* Data listing
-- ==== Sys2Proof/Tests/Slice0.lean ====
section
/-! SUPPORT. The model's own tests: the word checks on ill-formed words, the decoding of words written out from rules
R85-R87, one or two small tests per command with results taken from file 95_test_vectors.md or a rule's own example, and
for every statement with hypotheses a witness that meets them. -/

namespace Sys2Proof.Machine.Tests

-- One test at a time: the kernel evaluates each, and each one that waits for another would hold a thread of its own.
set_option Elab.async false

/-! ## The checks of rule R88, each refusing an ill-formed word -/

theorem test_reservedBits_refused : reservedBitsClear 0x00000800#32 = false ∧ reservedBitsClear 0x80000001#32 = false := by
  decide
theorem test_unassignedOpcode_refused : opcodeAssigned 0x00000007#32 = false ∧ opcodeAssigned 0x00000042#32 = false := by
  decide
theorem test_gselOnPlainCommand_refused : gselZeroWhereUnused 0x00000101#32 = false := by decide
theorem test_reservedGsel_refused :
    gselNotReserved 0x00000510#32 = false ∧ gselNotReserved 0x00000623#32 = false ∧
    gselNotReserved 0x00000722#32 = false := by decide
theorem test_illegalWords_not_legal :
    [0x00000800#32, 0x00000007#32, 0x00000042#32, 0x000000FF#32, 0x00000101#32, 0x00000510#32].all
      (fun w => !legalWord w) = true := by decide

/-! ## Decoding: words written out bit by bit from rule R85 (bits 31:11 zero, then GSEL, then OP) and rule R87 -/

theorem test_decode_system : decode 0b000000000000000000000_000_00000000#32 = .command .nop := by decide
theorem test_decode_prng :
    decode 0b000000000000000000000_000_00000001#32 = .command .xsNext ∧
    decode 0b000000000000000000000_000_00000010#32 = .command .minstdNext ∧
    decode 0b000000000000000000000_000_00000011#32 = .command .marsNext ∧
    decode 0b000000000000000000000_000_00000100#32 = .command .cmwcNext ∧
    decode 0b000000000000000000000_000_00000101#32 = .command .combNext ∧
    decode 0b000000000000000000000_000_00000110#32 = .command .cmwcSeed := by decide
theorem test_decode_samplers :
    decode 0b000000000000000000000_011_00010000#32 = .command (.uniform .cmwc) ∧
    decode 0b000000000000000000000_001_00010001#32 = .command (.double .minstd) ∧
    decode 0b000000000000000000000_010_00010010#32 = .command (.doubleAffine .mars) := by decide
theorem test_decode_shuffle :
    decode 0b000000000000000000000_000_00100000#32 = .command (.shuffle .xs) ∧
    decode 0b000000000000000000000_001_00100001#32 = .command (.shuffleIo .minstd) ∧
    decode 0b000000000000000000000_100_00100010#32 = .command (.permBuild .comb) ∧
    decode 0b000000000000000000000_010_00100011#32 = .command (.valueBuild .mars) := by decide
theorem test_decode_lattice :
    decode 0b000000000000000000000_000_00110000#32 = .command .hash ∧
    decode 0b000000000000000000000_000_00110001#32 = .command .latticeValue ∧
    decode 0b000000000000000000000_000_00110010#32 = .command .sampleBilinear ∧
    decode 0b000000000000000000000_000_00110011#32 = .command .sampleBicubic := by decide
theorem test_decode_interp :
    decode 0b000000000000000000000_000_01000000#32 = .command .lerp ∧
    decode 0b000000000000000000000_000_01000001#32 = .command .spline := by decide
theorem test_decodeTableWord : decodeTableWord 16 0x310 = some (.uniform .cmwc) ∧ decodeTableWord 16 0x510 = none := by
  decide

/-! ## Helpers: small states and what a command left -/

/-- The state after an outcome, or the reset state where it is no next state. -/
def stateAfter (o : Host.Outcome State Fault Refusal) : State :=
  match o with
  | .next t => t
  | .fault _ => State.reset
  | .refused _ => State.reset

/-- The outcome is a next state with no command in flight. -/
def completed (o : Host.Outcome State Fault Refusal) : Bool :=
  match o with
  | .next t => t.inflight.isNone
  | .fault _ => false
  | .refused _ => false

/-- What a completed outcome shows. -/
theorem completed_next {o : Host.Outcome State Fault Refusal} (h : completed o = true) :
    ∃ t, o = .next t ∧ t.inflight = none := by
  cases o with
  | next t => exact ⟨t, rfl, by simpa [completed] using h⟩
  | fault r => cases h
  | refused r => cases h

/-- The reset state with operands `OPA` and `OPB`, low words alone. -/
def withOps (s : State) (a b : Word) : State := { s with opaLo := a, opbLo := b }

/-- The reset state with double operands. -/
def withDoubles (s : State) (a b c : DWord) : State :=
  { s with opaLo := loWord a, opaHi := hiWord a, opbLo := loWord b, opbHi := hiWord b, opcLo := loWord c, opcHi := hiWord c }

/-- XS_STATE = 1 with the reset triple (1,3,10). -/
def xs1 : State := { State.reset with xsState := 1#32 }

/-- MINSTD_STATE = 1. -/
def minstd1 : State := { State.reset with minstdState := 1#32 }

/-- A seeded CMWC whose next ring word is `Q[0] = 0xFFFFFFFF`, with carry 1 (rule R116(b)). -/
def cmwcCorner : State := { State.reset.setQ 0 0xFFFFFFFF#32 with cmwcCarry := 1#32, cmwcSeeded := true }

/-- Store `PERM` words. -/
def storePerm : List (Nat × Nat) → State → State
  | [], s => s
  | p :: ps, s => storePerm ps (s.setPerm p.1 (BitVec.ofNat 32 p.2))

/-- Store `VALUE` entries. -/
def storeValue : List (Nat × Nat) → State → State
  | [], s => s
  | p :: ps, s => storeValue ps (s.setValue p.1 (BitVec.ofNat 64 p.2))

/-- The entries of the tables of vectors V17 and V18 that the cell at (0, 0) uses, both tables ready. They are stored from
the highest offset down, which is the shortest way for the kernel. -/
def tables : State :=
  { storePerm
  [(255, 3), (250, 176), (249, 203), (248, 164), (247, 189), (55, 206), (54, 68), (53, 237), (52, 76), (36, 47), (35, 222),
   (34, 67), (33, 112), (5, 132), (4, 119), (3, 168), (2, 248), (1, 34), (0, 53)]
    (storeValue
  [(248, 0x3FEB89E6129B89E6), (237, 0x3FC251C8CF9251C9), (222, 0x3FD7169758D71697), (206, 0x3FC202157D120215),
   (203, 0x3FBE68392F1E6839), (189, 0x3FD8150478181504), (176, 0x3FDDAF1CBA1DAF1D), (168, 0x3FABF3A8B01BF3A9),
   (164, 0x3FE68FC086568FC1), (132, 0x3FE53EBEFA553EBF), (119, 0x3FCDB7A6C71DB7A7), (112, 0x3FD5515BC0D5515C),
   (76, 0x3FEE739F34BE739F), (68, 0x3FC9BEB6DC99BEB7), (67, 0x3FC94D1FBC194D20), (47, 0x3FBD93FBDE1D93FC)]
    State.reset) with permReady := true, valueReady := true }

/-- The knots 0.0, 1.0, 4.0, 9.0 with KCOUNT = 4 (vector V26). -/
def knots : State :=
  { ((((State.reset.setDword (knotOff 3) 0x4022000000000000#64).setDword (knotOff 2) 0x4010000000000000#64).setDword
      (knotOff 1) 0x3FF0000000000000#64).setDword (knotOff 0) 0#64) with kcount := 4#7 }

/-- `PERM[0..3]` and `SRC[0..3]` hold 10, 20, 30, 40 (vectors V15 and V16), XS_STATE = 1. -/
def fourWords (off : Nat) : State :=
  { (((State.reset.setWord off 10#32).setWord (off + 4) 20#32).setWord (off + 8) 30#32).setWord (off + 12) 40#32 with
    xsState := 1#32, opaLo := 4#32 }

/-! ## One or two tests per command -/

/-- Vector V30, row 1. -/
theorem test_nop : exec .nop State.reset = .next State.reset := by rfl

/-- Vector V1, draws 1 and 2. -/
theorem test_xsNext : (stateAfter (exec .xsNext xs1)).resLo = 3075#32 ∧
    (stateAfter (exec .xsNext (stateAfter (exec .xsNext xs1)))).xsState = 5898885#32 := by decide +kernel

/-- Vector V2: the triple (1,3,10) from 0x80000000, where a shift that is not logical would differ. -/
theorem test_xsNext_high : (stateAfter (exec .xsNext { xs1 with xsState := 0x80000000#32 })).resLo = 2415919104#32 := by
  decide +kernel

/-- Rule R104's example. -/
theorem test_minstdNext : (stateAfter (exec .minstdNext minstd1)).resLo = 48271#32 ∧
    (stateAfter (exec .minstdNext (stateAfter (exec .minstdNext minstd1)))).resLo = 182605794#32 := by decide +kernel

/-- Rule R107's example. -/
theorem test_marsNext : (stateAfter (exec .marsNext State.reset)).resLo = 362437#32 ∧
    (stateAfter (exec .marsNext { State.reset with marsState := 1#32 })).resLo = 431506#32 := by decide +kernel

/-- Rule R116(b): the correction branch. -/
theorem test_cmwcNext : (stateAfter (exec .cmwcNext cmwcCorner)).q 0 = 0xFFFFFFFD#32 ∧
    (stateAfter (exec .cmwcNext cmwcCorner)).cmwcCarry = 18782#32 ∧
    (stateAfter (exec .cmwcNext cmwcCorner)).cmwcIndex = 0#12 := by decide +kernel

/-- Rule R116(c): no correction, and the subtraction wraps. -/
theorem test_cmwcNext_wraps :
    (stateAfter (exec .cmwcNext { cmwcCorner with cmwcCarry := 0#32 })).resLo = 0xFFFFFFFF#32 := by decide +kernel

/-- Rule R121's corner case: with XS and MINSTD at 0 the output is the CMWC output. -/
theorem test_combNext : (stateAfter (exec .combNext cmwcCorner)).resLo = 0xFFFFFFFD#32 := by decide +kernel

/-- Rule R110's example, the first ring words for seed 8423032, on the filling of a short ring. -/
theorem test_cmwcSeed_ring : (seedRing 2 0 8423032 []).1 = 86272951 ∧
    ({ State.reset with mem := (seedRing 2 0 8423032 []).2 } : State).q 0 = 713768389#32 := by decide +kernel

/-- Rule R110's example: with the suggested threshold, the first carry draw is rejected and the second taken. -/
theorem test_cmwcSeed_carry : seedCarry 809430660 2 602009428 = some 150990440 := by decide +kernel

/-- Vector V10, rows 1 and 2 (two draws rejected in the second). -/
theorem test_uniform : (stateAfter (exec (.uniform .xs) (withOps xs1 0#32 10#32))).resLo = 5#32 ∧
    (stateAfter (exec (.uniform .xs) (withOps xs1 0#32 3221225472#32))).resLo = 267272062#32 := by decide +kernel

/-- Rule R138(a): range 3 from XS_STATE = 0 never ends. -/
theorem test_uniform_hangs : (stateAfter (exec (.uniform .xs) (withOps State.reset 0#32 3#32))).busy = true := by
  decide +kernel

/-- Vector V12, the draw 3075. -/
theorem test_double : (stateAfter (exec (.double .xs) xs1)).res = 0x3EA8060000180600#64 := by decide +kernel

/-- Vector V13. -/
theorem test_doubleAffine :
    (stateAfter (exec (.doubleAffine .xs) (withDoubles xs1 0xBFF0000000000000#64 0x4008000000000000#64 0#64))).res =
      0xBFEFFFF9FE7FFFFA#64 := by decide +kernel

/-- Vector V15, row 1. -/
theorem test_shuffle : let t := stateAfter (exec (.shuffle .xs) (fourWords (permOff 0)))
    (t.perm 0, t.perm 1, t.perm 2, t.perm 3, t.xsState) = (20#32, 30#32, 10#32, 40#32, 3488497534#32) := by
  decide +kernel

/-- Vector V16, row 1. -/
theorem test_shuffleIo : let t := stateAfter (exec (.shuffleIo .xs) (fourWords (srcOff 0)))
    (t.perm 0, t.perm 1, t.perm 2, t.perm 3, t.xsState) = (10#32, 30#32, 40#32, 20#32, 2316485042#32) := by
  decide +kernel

--

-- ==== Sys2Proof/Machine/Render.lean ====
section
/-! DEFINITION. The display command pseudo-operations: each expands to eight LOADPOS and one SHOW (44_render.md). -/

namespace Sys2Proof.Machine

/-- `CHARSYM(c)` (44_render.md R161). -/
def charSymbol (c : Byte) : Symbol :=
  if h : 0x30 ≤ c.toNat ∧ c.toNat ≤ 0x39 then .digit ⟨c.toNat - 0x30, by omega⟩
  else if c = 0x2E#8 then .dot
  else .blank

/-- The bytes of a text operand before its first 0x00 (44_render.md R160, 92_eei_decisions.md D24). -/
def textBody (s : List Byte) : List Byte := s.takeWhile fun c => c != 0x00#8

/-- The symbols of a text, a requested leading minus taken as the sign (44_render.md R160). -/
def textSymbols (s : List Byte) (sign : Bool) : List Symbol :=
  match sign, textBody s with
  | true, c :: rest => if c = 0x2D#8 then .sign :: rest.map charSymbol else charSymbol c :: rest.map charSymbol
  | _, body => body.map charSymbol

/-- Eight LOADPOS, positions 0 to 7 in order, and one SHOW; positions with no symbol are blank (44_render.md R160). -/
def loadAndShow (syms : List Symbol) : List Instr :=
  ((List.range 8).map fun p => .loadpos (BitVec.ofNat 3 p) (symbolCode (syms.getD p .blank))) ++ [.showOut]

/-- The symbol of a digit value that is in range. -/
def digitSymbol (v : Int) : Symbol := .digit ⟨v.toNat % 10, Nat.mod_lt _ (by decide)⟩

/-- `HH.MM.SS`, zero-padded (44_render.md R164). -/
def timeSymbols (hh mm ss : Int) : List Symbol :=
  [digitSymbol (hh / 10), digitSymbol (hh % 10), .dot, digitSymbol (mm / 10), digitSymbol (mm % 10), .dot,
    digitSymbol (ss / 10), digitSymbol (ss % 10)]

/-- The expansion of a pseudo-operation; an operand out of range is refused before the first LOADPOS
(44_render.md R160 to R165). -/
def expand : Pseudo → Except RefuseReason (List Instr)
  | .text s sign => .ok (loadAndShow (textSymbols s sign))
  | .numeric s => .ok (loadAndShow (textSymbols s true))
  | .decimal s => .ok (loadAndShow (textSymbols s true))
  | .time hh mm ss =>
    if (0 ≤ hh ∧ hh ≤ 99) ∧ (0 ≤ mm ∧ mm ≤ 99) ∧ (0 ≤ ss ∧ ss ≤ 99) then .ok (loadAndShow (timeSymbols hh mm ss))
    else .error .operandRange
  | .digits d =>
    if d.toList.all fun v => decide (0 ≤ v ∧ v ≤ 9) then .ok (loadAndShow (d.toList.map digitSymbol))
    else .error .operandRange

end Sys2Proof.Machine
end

* Problem to work on
From the data above, output only the lines between the line containing "theorem test_shuffle : let" and the line containing "V16, row 1. -/", inclusive, exactly as written.

* Expected output
theorem test_shuffle : let t := stateAfter (exec (.shuffle .xs) (fourWords (permOff 0)))
    (t.perm 0, t.perm 1, t.perm 2, t.perm 3, t.xsState) = (20#32, 30#32, 10#32, 40#32, 3488497534#32) := by
  decide +kernel

/-- Vector V16, row 1. -/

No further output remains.